Gretchen Rubin wrote in The Happiness Project about the year she spent “test-driving the wisdom of the ages, the current scientific studies, and the lessons from popular culture about how to be happy.” The Puppiness Project is my attempt to learn the same from Honey, my Golden Retriever.
Oh What a Beautiful Morning
The sun was shining. The morning was warm. Leaves all around us were crunchy and colorful. I was outside with my favorite dog and my favorite guy.
So why couldn’t I stop crying?
Today’s Going to Be Rotten
I could hardly wait to show Mike how well Honey was doing in her preparation for the Canine Good Citizen test.
We’ve been practicing in really challenging settings. Honey proved she could sit and stay calmly as bicycles, scooters, strollers, and other dogs walk by a dozen at a time. She remained sitting when children ran toward her from the sidewalk to pat her on the head. She even learned to ignore the crossing guard with treats in his pocket.
But today, none of that training was in evidence.
Aliens had come in the night and taken my dog. They replaced her with one who was unfocused, undisciplined, and obsessed with squirrels.
I swear, I even checked her dog license to make sure she was actually my dog.
Even with treats (liverwurst, for the love of God, liverwurst!) I couldn’t keep her attention for more than a few seconds.
And her citizenship exam was scheduled for a little more than an hour later. And if you fail your Canine Good Citizen test, doesn’t that automatically make you a cat?
I’ll Never Make History
If it’s true that, as the historian Laurel Thatcher Ulrich wrote, Well-Behaved Women Seldom Make History, I’m destined to die unknown.

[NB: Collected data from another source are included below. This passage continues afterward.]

-- ==== Sys2Proof/Safety/RulesGraph.lean ====
section
/-! DEFINITION. What the rules say of triggers, runs and nodes of graphs (R362 to R371, R408, R409, R418, R419): what each event of
the scheduler leaves in the trigger queues, the graph table, the runs, the engines' queues and the event table. -/
namespace Sys2Proof.Machine
open Sys2Proof

/-! ### The graph table and the nodes of a run -/

/-- A graph's entry takes STATE, CODE and NODE, and keeps RUNS (Table 16-4). -/
def graphIs (s : State) (g st code node : Nat) : State :=
  let g1 := BitVec.ofNat 64 (st + 4 * code + 1024 * (node % 2 ^ 14) + 2 ^ 24 * bitsOf (graphWord s g 1) 24 40)
  { s with graphTab := kvPut 0 s.graphTab (2 * g + 1) g1 }

/-- A node of a run changes. -/
def onNode (s : State) (run n : Nat) (f : NodeRun → NodeRun) : State :=
  { s with runs := s.runs.map fun r => if r.id = run then { r with nodes := kvMod r.nodes n f } else r }

/-- A run fails at node n (R362, R368): its graph is FAILED with the code, and no further node of it starts. A run fails once. -/
def runFails (s : State) (run n code : Nat) : State :=
  match s.runs.find? fun r => r.id = run with
  | none => s
  | some r =>
    if r.failed then s
    else
      let s := graphIs s r.graph 3 code n
      { s with runs := s.runs.map fun q => if q.id = run then { q with failed := true } else q }

/-- A node that has started is still at work. -/
def atWork (p : Nat × NodeRun) : Bool := p.2.state == .running || p.2.state == .deferred

/-- A failed run is gone once the nodes that it had started are complete (R368). -/
def failedRunGone (s : State) (run : Nat) : State :=
  { s with runs := s.runs.filter fun r => !(r.id == run && r.failed && !(r.nodes.any atWork)) }

/-- A node is refused (R362): its run fails at it with the code. -/
def nodeRefused (s : State) (run n code : Nat) : State := failedRunGone (runFails s run n code) run

/-! ### Triggers (R366) -/

/-- A trigger's place in its queue: at the end, but a REALTIME one goes before all but the REALTIME ones at the head. -/
def queuedTrigger (q : List Trigger) (t : Trigger) : List Trigger :=
  let ahead (u : Trigger) : Bool := u.begun || u.realtime
  if t.realtime then q.takeWhile ahead ++ [t] ++ q.dropWhile ahead else q ++ [t]

/-- A bit of word 8 of a context's record is set (Table 19-5): 1 TRIGLOST, 2 EVOVF, 4 DRAWERR. -/
def recordFlag (s : State) (ctx bit : Nat) : State := homeWriteNat s (recWordPA s ctx 8) 8 (recWord s ctx 8 ||| bit)

/-! ### The start of a run (R367, R369, R370) -/

/-- A wait entry whose threshold the count does not meet yet waits on its event; one that finds no room is left for a retry, which
EVOVF tells. -/
def entryWaits (s : State) (ctx run n : Nat) (h : List W64) (i : Nat) : State :=
  let left (s : State) : State := onNode s run n fun x => { x with unreg := x.unreg ++ [i] }
  match eventIdx s ctx (hdrWait h i).1 with
  | none => left s
  | some e =>
    if (hdrWait h i).2 ≤ eventCount s e then s
    else match addWaiter s { ev := e, ctx := ctx, node := true, who := nodeWho run n i, threshold := (hdrWait h i).2, overflow := none } with
      | .ok s _ => onNode s run n fun x => { x with waiting := x.waiting ++ [i] }
      | .wait s _ => left s
      | .bad s _ _ _ => recordFlag (left s) ctx 2

/-- The patches of a list take effect in order, up to one that names no node of the graph, the word 31 or a reserved bit: its node. -/
def patched (first count : Nat) (s : State) : List (Nat × W64) → State × Option Nat
  | [] => (s, none)
  | (e0, v) :: es =>
    if e0 % 65536 < count ∧ e0 / 65536 % 32 ≠ 31 ∧ e0 < 2 ^ 21 then
      patched first count { s with nodeStore := kvPut 0 s.nodeStore (32 * (first + e0 % 65536) + e0 / 65536 % 32) v } es
    else (s, some (e0 % 65536))

/-- The run of a trigger begins: every node is pending, and waits for those of its wait entries that are not met. -/
def runBegins (s : State) (ctx : Nat) (t : Trigger) (first count : Nat) : State :=
  let id := s.nextId
  let r : Run := {
    id := id, graph := bitsOf t.word 0 16, ctx := ctx, level := t.level, wid := t.wid, failed := false
    nodes := (List.range count).map fun n => (n, { readyAt := s.clock }) }
  (List.range count).foldl (fun s n =>
    let h := nodeWords s (first + n)
    (List.range (hdrNwait h)).foldl (fun s i => entryWaits s ctx id n h i) s) { s with nextId := id + 1, runs := s.runs ++ [r] }

/-- What R367 makes of the trigger at the head of a queue: FAILED with 0xFF where the graph is not the context's, with 0x01 where the
patch list cannot be read or breaks the rule, with 0x0A where a node's events are out of range; else the run begins. -/
def triggerTaken (s : State) (ctx : Nat) (t : Trigger) : Turn Unit :=
  let g := bitsOf t.word 0 16
  let first := graphFirst s g
  let count := graphCount s g
  let list := 4096 * bitsOf t.word 22 42
  if !t.begun ∧ (!graphResident s g ∨ graphCtx s g ≠ ctx) then .ok (graphIs s g 3 0xFF 0) ()
  else
    let s := if t.begun then s else graphIs s g 1 0 0
    match (if list = 0 then Turn.ok s [] else readPatches s ctx list) with
    | .wait s => .wait s
    | .susp => .susp
    | .stop s _ => .ok (graphIs s g 3 0x01 0) ()
    | .ok s es => match patched first count s es with
      | (s, some n) => .ok (graphIs s g 3 0x01 n) ()
      | (s, none) => match (List.range count).find? fun n => !eventsOk s ctx (nodeWords s (first + n)) with
        | some n => .ok (graphIs s g 3 0x0A n) ()
        | none => .ok (runBegins s ctx t first count) ()

/-! ### The start of a node (R368) -/

/-- A node may start: its run has not failed, its context is RESIDENT, it has not started, its wait entries are met, and no entry of
the run is left to register (R370). -/
def mayStart (s : State) (r : Run) (x : NodeRun) : Bool :=
  !r.failed && (ctxD s r.ctx).state == .resident && x.state == .pending && x.waiting.isEmpty && r.nodes.all fun p => p.2.unreg.isEmpty

/-- A node runs. -/
def nodeRuns (s : State) (run n : Nat) (f : NodeRun → NodeRun) : State := onNode s run n fun x => f { x with state := .running }

/-- The first 4 KiB of a launch's constant block are requested at their homes for the LLC, line by line (R361); a line that cannot be
loaded, or does not lie on plain memory, is left out, as PREF.LLC leaves it out (R164). -/
def constsRequested (s : State) (run n ctx : Nat) (h : List W64) : State :=
  let line (i : Nat) : Nat := hdrConstp h / 128 * 128 + 128 * i
  if hdrConstp h = 0 then s
  else (List.range 32).foldl (fun s i =>
    if 2 ^ 54 ≤ line i then s
    else match pieceAt s (schedAgent ctx (actorOf run n)) .load (line i) 128 with
      | .ok (.inl (.mem pa)) => countHome s 0 ctx pa
      | _ => s) s

/-- The clusters of a kernel launch are in the node's queue, once its constants have been requested; under a seed above the crew level
its kindling clusters are, and the clusters wait for them (R256). -/
def kernelRuns (s : State) (run n ctx : Nat) (h : List W64) : State :=
  let clusters := extProd h (hdrClusLevel h) (hdrFields h)
  let s := constsRequested s run n ctx h
  nodeRuns s run n fun x =>
    if hdrCrewLevel h < hdrSeed h then
      { x with hdr := h, kready := [(0, extProd h (hdrSeed h) (hdrFields h))], left := clusters }
    else { x with hdr := h, ready := [(0, clusters)], left := clusters }

/-- The timeline of the engine context that a submission node names. -/
def engineTl (h : List W64) : Nat := if hdrKind h = 2 then hdrBits h 0 0 16 else hdrBits h 16 0 16

/-- That engine context is STOPPED. -/
def engineStopped (s : State) (h : List W64) (ctx : Nat) : Bool :=
  if hdrKind h = 2 then ((kvGet s.flues (tlKey ctx (engineTl h))).map fun f => f.state == 3).getD false
  else ((kvGet s.splits (tlKey ctx (engineTl h))).map fun f => f.state == 3).getD false

/-- A release at DEVICE scope on every core: for the node's earlier writers (R292, R368, R408). -/
def allReleased (s : State) : State := (List.range 128).foldl (fun s k => drainCore s k 2 0xFF) s

/-- A node's list or descriptor joins the queue of its engine context, which then runs; none where the queue holds 16 or the context
is STOPPED (R292, R408, R409). -/
def joinsEngine (s : State) (run n : Nat) (h : List W64) (ctx : Nat) : Option State :=
  let k := tlKey ctx (engineTl h)
  if hdrKind h = 2 then
    match kvGet s.flues k with
    | none => none
    | some f =>
      if 16 ≤ f.queue.length ∨ f.state = 3 then none
      else
        let l : FlueList := { va := hdrBits h 1 0 54, count := hdrBits h 2 0 16, crew := none, node := some (run, n) }
        some (allReleased { s with flues := kvMod s.flues k fun f =>
          { f with queue := f.queue ++ [l], state := if f.state = 0 then 1 else f.state } })
  else
    match kvGet s.splits k with
    | none => none
    | some f =>
      if 16 ≤ f.queue.length ∨ f.state = 3 then none
      else
        let j : SplitJob := { va := 0, node := some (run, n, h.take 16) }
        some (allReleased { s with splits := kvMod s.splits k fun f =>
          { f with queue := f.queue ++ [j], state := if f.state = 0 then 1 else f.state } })

/-- A Flue-list or CUTSEL node starts: it is refused with 0x01, 0x09 or 0x0D, or its submission is queued, or is deferred. -/
def submissionRuns (s : State) (run n : Nat) (h : List W64) (ctx : Nat) : State :=
  if hdrKind h = 2 ∧ (hdrBits h 2 0 16 = 0 ∨ hdrBits h 1 0 5 ≠ 0) then nodeRefused s run n 0x01
  else if !timelineMade s ctx (engineTl h) (some (hdrKind h)) then nodeRefused s run n 0x09
  else if engineStopped s h ctx then nodeRefused s run n 0x0D
  else match joinsEngine s run n h ctx with
    | some s => nodeRuns s run n fun x => { x with hdr := h, open_ := 1 }
    | none => onNode s run n fun x => { x with state := .deferred, hdr := h }

/-- A pipeline node starts once its stage headers, which R371 checks, have been read: its queues are empty. -/
def pipelineRuns (s : State) (run n : Nat) (h : List W64) (ctx : Nat) : Turn Unit :=
  let k := hdrBits h 0 0 3 + 1
  match turnAll (fun s j => readHeader s ctx (actorOf run n) (hdrBits h (2 + j) 0 54)) s (List.range k) with
  | .wait s => .wait s
  | .susp => .susp
  | .stop s _ => .ok (nodeRefused s run n 0x0C) ()
  | .ok s hs =>
    if hs.all (stageOk s ctx) then
      let none' := List.replicate k 0
      let p : Pipe := {
        items := hdrBits h 1 0 32, stages := hs, claimed := none', produced := none', freed := none'
        shapes := (List.range k).map fun j =>
          (16 * (hdrBits h (18 + j / 4) (16 * (j % 4)) 4 + 1), hdrBits h (18 + j / 4) (16 * (j % 4) + 4) 12 + 1) }
      .ok (nodeRuns s run n fun x => { x with hdr := h, pipe := some p }) ()
    else .ok (nodeRefused s run n 0x0C) ()

/-- A CLUSTERDRAW node starts once its fragment header and NOUT have been read: it has min(NOUT, NREC) records to draw, none with
DRAWERR where NOUT cannot be read (R418, R419). -/
def drawRuns (s : State) (run n : Nat) (h : List W64) (ctx : Nat) : Turn Unit :=
  match readHeader s ctx (actorOf run n) (hdrBits h 3 0 54) with
  | .wait s => .wait s
  | .susp => .susp
  | .stop s _ => .ok (nodeRefused s run n 0x07) ()
  | .ok s fh =>
    let w := hdrBits h 5 0 16
    let ht := hdrBits h 5 16 16
    let drawing (s : State) (left : Nat) : State := nodeRuns s run n fun x => { x with
      hdr := h
      draw := some { left := left, recVA := hdrBits h 0 0 54, instVA := hdrBits h 2 0 54, hdr := fh, width := w, height := ht, f1 := hdrBase fh 1 } }
    if !drawOk s ctx fh w ht then .ok (nodeRefused s run n 0x07) ()
    else match engineRead s (schedAgent ctx (actorOf run n)) (hdrBits h 1 0 54) 4 with
      | .ok s b => .ok (drawing s (min (leNat b) (hdrBits h 4 0 32))) ()
      | .wait s _ => .wait s
      | .bad s _ _ _ => .ok (drawing (recordFlag s ctx 4) 0) ()

/-- A node starts, after an acquire at DEVICE scope on every core: a kernel launch (kind 0), a pipeline (1), a Flue list (2), a CUTSEL
descriptor (3), an empty node (4) or a CLUSTERDRAW (5); one that breaks R362 or R365 is refused. -/
def nodeStarts (s : State) (r : Run) (n : Nat) : Turn Unit :=
  let h := nodeWords s (graphFirst s r.graph + n)
  let s := (List.range 128).foldl (fun s k => acquireBump s k 2) s
  if hdrKind h = 0 then
    let h := spawnBase h r.level r.wid
    let c := launchCode s r.ctx h false
    .ok (if c = 0 then kernelRuns s r.id n r.ctx h else nodeRefused s r.id n c) ()
  else if nodeReserved h then .ok (nodeRefused s r.id n 0x01) ()
  else match hdrKind h with
    | 1 => pipelineRuns s r.id n h r.ctx
    | 4 => .ok (nodeRuns s r.id n fun x => { x with hdr := h }) ()
    | 5 => drawRuns s r.id n h r.ctx
    | _ => .ok (submissionRuns s r.id n h r.ctx) ()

I’m, unfortunately, one of the best-behaved women ever.
Besides following all the rules of society, I make some up for myself:
- Never eat a meal without a fruit or vegetable
- As a bicyclist, I have an even greater responsibility to communicate clearly to cars so they acknowledge my legal rights on the road
- After, and only after, you finish your work can you have a little fun
Yeah, I know they’re ridiculous. And so does Honey.
Mischief First, Test Second
If Honey’s Good Citizen test was part of a group, we would have scrubbed for the day and scheduled another session later. Why force something on a bad training day?
But Honey’s test was the only one scheduled. And good girls don’t put people out at the last minute after they’ve been kind enough to arrange a command performance.
So we headed up to the arboretum a half hour before test time. I figured my best chance of reconnecting with Honey was if we got to sniff all the smells in the area and play a few games before the test.
We sniffed. We played fetch. We practiced.
We never got to the point of our practice sessions earlier in the week. But Honey got a little of her focus back and I recovered some of my sense of humor.
Honey was great at some things. She has a near-perfect stay. She comes every time I call her. She will drop on a dime when I ask her to sit or lie down. Loud noises or someone running by didn’t faze her a bit. She’s happy to be groomed or handled.
The things I expected to be tough, were. She wanted to rush forward to greet everyone. We had to practice walking through the crowd twice because she just knew one of those other charming people needed some Golden lovies.
But our evaluator was very kind and encouraging the bond between us more than lock-step obedience.
So we passed. Honey is officially a Canine Good Citizen.
And now we know what areas we need to continue working on.
I think the play time in the field was what Honey really wanted. And, although she was less focused on me than usual, she came through in the clutch. I guess our bond is strong enough that even on an off training day, we’re not totally disconnected from each other.
A Little Mischief is Not a Disaster
Honey’s response to the nice day was perfectly reasonable. Who’d want to work on such a lovely day? And, in the end, starting off distracted and fun-loving didn’t hurt a thing.
I need to learn from Honey and mix it up a little. It’s not bad to have fun first and work later. Who made up these crazy rules anyway?
The Footnote to the Story
This morning Honey and I went for our walk. It’s as sunny and beautiful as it was yesterday. But today, Honey was right by my side.
I’d tell her to “go sniff” and she’d move ahead of me to check out her p-mail but the leash never became taut. When someone came by us on the sidewalk, I told her “with me” and she snapped to my left side instantly. I took her to the Ithaca Falls for some fetch and zoomies and she never got farther than 20 feet from me without darting back to check in.
So glad the aliens brought my dog back.
Do you always work first and play later? Do your dogs try to convince you to mix it up a bit? Or do you know it’s ok to make mischief first and work later?